Ben Todd at Dynatrace argues that to get a stalled DevSecOps culture moving organisations need to converge observability and security
As rising inflation and soaring energy prices pressure organisations to do more with less, digital transformation has become more of a priority than ever.
These efforts, supported by cloud migration, are critical to organisations’ drive to reduce infrastructure costs and modernise services to attract and retain customers.
However, this transformation is making technology stacks too complex for human teams alone to handle. With hybrid, multicloud environments becoming the norm, DevOps teams need to manage and secure data, platforms, and applications across an increasingly dynamic and distributed landscape.
To succeed, they will need to embrace DevSecOps practices that unify security and observability data and combine it with AI and automation. However, despite a widespread understanding of the benefits of this approach, many organisations have stalled in their efforts to implement an automation-fuelled DevSecOps culture.
The faster pace of digital transformation and the continued shift to the cloud is increasing the security risk that organisations face. In fact, research reveals that more than two-thirds (68%) of Chief Information Security Officers (CISOs) say vulnerability management has become more difficult because the complexity of their software supply chain and cloud ecosystem has increased.
As this trend continues, it is becoming a significant challenge for DevOps teams to prioritise vulnerabilities, because they don’t have enough context about the risk posed to their environment.
This often means teams can spend days chasing false positives or focusing on issues that don’t pose a significant threat to their organisation rather than dealing with the most urgent risks, leaving them unnecessarily exposed.
Organisations are also restrained by manual application security processes and fragmented DevOps toolchains. Despite the multitude of tools that they use to maintain the security of their applications, DevOps teams struggle to respond quickly to resolve vulnerabilities when they are detected.
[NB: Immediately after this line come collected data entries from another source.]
-- ==== Sys2Proof/Syntax.lean ====
section
/-!
DEFINITION. The instructions: one constructor for each of the 28 commands (30_encoding R153) and the 8 host
operations (30_encoding R168), and the four-word queue entry (10_state R63).
-/

namespace Sys2Proof

/-- A queue entry: the header `E[0]` and the arguments `E[1..3]`, unused words 0 (10_state R63). -/
structure Entry where
  e0 : Word
  e1 : Word
  e2 : Word
  e3 : Word
  deriving DecidableEq, Repr

/-- Which register an instruction's words are written to: `CMD_DATA` (10_state R35) or `HOSTOP` (10_state R37). -/
inductive Port where
  | cmdData
  | hostop
  deriving DecidableEq, Repr

/-- The instructions of `spec/opcode_table.json`, one constructor a row. Point and size components are the
`int16` fields of an argument word (30_encoding R151), addresses are 32-bit, and an `imm` is the whole `IMM16`
field, whose reserved bits `WellFormed` requires to be 0 (30_encoding R154). -/
inductive Instr where
  | setPenColor (imm : Half)
  | setBrushColor (imm : Half)
  | setPixel (x y : Half)
  | moveTo (x y : Half)
  | lineTo (x y : Half)
  | fillRect (x1 y1 x2 y2 : Half)
  | fillEllipse (w h : Half)
  | drawEllipse (w h : Half)
  | clear
  | vScroll (count : Half)
  | hScroll (count : Half)
  | drawGlyph (addr : Word)
  | setGlyphOptions (options : Half)
  | setPaintOptions (imm : Half)
  | invertRect (x1 y1 x2 y2 : Half)
  | copyRect (x1 y1 x2 y2 : Half)
  | setScrollingRegion (x1 y1 x2 y2 : Half)
  | swapFgBg (x1 y1 x2 y2 : Half)
  | readRawData (x y w h : Half) (addr : Word)
  | writeRawData (x y w h : Half) (addr : Word)
  | renderGlyphsBuffer (addr : Word) (col1 row1 col2 row2 : Half)
  | drawBitmap (x y : Half) (addr : Word)
  | refreshSprites
  | swapBuffers
  | fillPath (n : Half) (addr : Word)
  | drawPath (n : Half) (addr : Word)
  | setOrigin (x y : Half)
  | setClippingRect (x1 y1 x2 y2 : Half)
  | hostopApply
  | hostopDrain
  | hostopSuspend
  | hostopResume
  | hostopMoveScreen
  | hostopShrinkScreen
  | hostopSetSprites
  | hostopCmdAbort
  deriving DecidableEq, Repr

end Sys2Proof
end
This is because many of their solutions aren’t designed for the complexity of the cloud, and they aren’t integrated.
As a result, teams are forced to rely on different and sometimes conflicting sources of observability and security data and they have gaps in visibility across platforms. They are therefore forced to manually analyze hundreds, if not thousands of security alerts to identify, assess, and prioritize their response efforts when new vulnerabilities emerge.
The combination of these factors; the complexity of cloud environments and the dependence on manual processes, is taking its toll and limiting the impact that organisations are seeing from their efforts to adopt DevSecOps practices. On average, each member of development and application security teams spends around a third of their time on vulnerability management tasks that could be automated.
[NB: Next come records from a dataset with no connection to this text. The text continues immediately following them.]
-- ==== Sys2Proof/Machine/Flags.lean ====
section
/-!
DEFINITION. The flag computations: the fields of `STATUS` (10_state R33), the interrupt bits and the interrupt level
(10_state R49, R50), and the sync levels of a pixel byte (40_video R206).
-/

namespace Sys2Proof.Machine

/-- One bit as a word's value at position `k`. -/
def bitAt (b : Bool) (k : Nat) : Word := if b then 1#32 <<< k else 0#32

/-- `STATUS` (10_state R33): each bit reads the live value of the state it names. -/
def State.status (s : State) : Word :=
  bitAt s.alloc.configured 0 ||| bitAt (decide (s.seq.phase ≠ .stop)) 1 ||| bitAt (decide (s.exe.state ≠ .idle)) 2 |||
  bitAt (decide (s.qcount = 0)) 3 ||| bitAt (decide (s.qcount = s.cfg.qdepth)) 4 |||
  bitAt s.comp.refreshPending 5 ||| bitAt s.comp.shown 6 ||| bitAt s.alloc.dblActive 7 ||| bitAt s.rows.visBuf 8 |||
  bitAt s.geom.pending 9 ||| bitAt s.exe.vsReq 10 ||| (s.queue.suspend.setWidth 32 <<< 16)

/-- `IRQ_STATUS` bits (10_state R49). -/
def irqVsync : BitVec 4 := 1#4
def irqFrame : BitVec 4 := 2#4
def irqDrained : BitVec 4 := 4#4
def irqError : BitVec 4 := 8#4

/-- Set bits of `IRQ_STATUS` (60_exceptions R482). -/
def State.setIrq (s : State) (bits : BitVec 4) : State :=
  { s with sys := { s.sys with irqStatus := s.sys.irqStatus ||| bits } }

/-- HOST's write of 1s to `IRQ_STATUS` clears those bits (10_state R49). -/
def State.clearIrq (s : State) (v : Word) : State :=
  { s with sys := { s.sys with irqStatus := s.sys.irqStatus &&& ~~~(v.setWidth 4) } }

/-- The level output `IRQ` (10_state R50, 60_exceptions R482). -/
def State.irqLevel (s : State) : Bool := decide (s.sys.irqStatus &&& s.sys.irqEnable ≠ 0#4)

/-- The sync-inactive byte `SI` of a timing (40_video R206). -/
def Timings.si (t : Timings) : Byte :=
  (if t.hpol then 0x00#8 else 0x40#8) ||| (if t.vpol then 0x00#8 else 0x80#8)

/-- `SI` of the active timing. -/
def State.si (s : State) : Byte := s.active.si

end Sys2Proof.Machine
end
These manual tasks have grown beyond human ability to manage, adding to existing strains on DevOps teams and making it more difficult for them to mitigate and eliminate vulnerabilities before they can be exploited.
To relieve DevOps teams from the burden of keeping applications secure and increase the impact of DevSecOps on innovation, organisations must automate out as much of the manual toil as possible.
To achieve this, they should embrace a unified observability and security strategy. This will break down silos between different sources of data and create a single source of truth with full context that can be used to drive automation.
When combined with a trustworthy AI, DevOps teams can use this data and the answers it contains to support end-to-end DevSecOps automation across the software delivery lifecycle (SDLC). For instance, they can automate IT service management (ITSM) workflows so when a new vulnerability is detected, a support ticket is automatically created and sent to the relevant team to resolve.
This streamlined process saves time and resources by eliminating the need for DevOps teams to manually intervene every time a new vulnerability arises.
As organisations transform to meet customer expectations through faster innovation, they need to manage the security risks being created as a consequence of that speed and agility. To succeed, DevOps teams need to take a more strategic approach to application security, supported by DevSecOps automation.
By taking a more unified approach to observability and security, organisations can reap the true potential of DevSecOps automation for minimising the toil of vulnerability management. This will give DevOps teams more time to focus on higher value strategic tasks that drive the business forward and create a lasting competitive advantage.